Кузьмич горестно вздохнул и, посмотрев на меня, произнёс:
– Вали уже отсюда, я и так седой, а благодаря тебе мне тут чуть операцию по смене пола не сделали.
– Говорят, у кастратов голоса необычные, будешь на Рынке петь и горя не знать. – съязвил я и развернувшись пошел на выход из квартиры, слушая доносящийся мне в спину отборный мат Кузьмича, который, не стесняясь присутствия Ведьмы, высказывал всё, что думал о мох словах.
С улыбкой на лице я зашел в следующую квартиру и обнаружил там Берсерка. Он придвинул небольшой кухонный стол почти вплотную к окну и, достав из своего рюкзака еду, стоял жевал, задумчиво глядя через пыльное стекло на улицу. Нисколько не удивившись хорошему аппетиту великана, я спросил:
– Что, Алёшенька, стоя больше влезает?
Повернувшись ко мне, Берсерк невозмутимо посмотрел на меня своим необычным взглядом кристально чистых голубых глаз и ответил:
– Мне всегда хорошо влезает, а тут я, вообще, не обедаю, а решил сделать небольшой перекус, чтобы не было скучно. На улице только пару мертвецов бродят вдалеке и больше ничего интересного.
Я оглядел разложенную перед ним на столе снедь, которую ему заботливо утромбовала в рюкзак бабулька, и усмехнулся. То, что он назвал легким перекусом, могло быть полноценном обедом для двух здоровых мужиков. Ладно, пусть перекусывает. Главное, что в окно смотрит и сам не отсвечивает, чуть позже к нему присоединится Виктор. После того, как закончит вместе с Артёмом осматривать подъезд и квартиры в нём. Пожелав Алёшеньке приятного аппетита, я оставил его поглощать еду и направился в четвертую квартиру.

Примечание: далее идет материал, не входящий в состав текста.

theorem keepsNext_execCrestRootPllLock (d : Fin 4) (s : State) : KeepsNext s (execCrestRootPllLock d s) := by
  unfold execCrestRootPllLock
  repeat' first
    | with_reducible exact keeps_refl _
    | with_reducible assumption
    | with_reducible apply keepsNext_occurs
    | with_reducible apply keeps_lockCrest
    | split
    | intro _

theorem keepsNext_execHarbourPllLock (s : State) : KeepsNext s (execHarbourPllLock s) := by
  unfold execHarbourPllLock
  repeat' first
    | with_reducible exact keeps_refl _
    | with_reducible assumption
    | extract_lets
    | with_reducible apply keepsNext_occurs
    | with_reducible apply keeps_stage
    | with_reducible apply keeps_setStage
    | simp (zeta := false) only [keeps_mk_iff]
    | split
    | intro _

theorem keepsNext_execHarbourPllTimeout (s : State) : KeepsNext s (execHarbourPllTimeout s) := by
  unfold execHarbourPllTimeout
  repeat' first
    | with_reducible exact keeps_refl _
    | with_reducible assumption
    | with_reducible apply keepsNext_occurs
    | with_reducible apply keeps_stage
    | with_reducible apply keeps_deviceFatal
    | split
    | intro _

theorem keepsNext_execFwVerifyDone (s : State) : KeepsNext s (execFwVerifyDone s) := by
  unfold execFwVerifyDone
  repeat' first
    | with_reducible exact keeps_refl _
    | with_reducible assumption
    | with_reducible apply keepsNext_occurs
    | with_reducible apply keeps_stage
    | with_reducible apply keeps_verifyFw
    | split
    | intro _

theorem keepsNext_execConfigSpaceReady (s : State) : KeepsNext s (execConfigSpaceReady s) := by
  unfold execConfigSpaceReady
  repeat' first
    | with_reducible exact keeps_refl _
    | with_reducible assumption
    | extract_lets
    | with_reducible apply keepsNext_occurs
    | simp (zeta := false) only [keeps_mk_iff]
    | split
    | intro _

theorem keepsNext_execRollCallStart (s : State) : KeepsNext s (execRollCallStart s) := by
  unfold execRollCallStart
  repeat' first
    | with_reducible exact keeps_refl _
    | with_reducible assumption
    | extract_lets
    | with_reducible apply keepsNext_occurs
    | with_reducible apply keeps_stage
    | with_reducible apply keeps_setStage
    | simp (zeta := false) only [keeps_mk_iff]
    | split
    | intro _

theorem keepsNext_execRollCallAnswer (port : Fin 4) (s : State) : KeepsNext s (execRollCallAnswer port s) := by
  unfold execRollCallAnswer
  repeat' first
    | with_reducible exact keeps_refl _
    | with_reducible assumption
    | with_reducible apply keepsNext_occurs
    | with_reducible apply keeps_answer
    | split
    | intro _

theorem keepsNext_execRollCallSilent (port : Fin 4) (s : State) : KeepsNext s (execRollCallSilent port s) := by
  unfold execRollCallSilent
  repeat' first
    | with_reducible exact keeps_refl _
    | with_reducible assumption
    | with_reducible apply keepsNext_occurs
    | with_reducible apply keeps_silentPort
    | split
    | intro _

theorem keepsNext_execNeighbourExchange (l : Fin 4) (atFirst : Bool) (pos : BitVec 2) (s : State) : KeepsNext s (execNeighbourExchange l atFirst pos s) := by
  unfold execNeighbourExchange
  repeat' first
    | with_reducible exact keeps_refl _
    | with_reducible assumption
    | with_reducible apply keepsNext_occurs
    | with_reducible apply keeps_exchange
    | split
    | intro _

theorem keepsNext_execNeighbourExchangeTimeout (l : Fin 4) (s : State) : KeepsNext s (execNeighbourExchangeTimeout l s) := by
  unfold execNeighbourExchangeTimeout
  repeat' first
    | with_reducible exact keeps_refl _
    | with_reducible assumption
    | with_reducible apply keepsNext_occurs
    | with_reducible apply keeps_exchangeTimeout
    | split
    | intro _

theorem keepsNext_execAvsFrameAck (d : Fin 4) (s : State) : KeepsNext s (execAvsFrameAck d s) := by
  unfold execAvsFrameAck
  repeat' first
    | with_reducible exact keeps_refl _
    | with_reducible assumption
    | with_reducible apply keepsNext_occurs
    | with_reducible apply keeps_avsAck
    | split
    | intro _

theorem keepsNext_execAvsStepSettled (d : Fin 4) (s : State) : KeepsNext s (execAvsStepSettled d s) := by
  unfold execAvsStepSettled
  repeat' first
    | with_reducible exact keeps_refl _
    | with_reducible assumption
    | with_reducible apply keepsNext_occurs
    | with_reducible apply keeps_avsSettled
    | split
    | intro _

Последняя квартира на этаже оказалась пустой, что было не критично, поскольку её окна выходили на ту сторону, которую просматривал Берсерк. Решив, что лучше пока что подстраховать его, я зашел в спальню и, придвинув поближе к окну найденное тут кресло, уселся на его спинку. Берсерк был прав, с этой стороны смотреть на улицу действительно было скучно, только несколько зомбаков бесцельно бродили вдалеке.
Погрузившись в размышления, я просидел минут 40, наблюдая за пустынной улицей, и очень обрадовался, когда услышал шаги и ко мне в комнату вошли Артём и Витя. Увидев взволнованный взгляд последнего, я спросил:
– Что вы там нашли?
– Тебе это точно не понравится! – эмоционально выпалил Виктор.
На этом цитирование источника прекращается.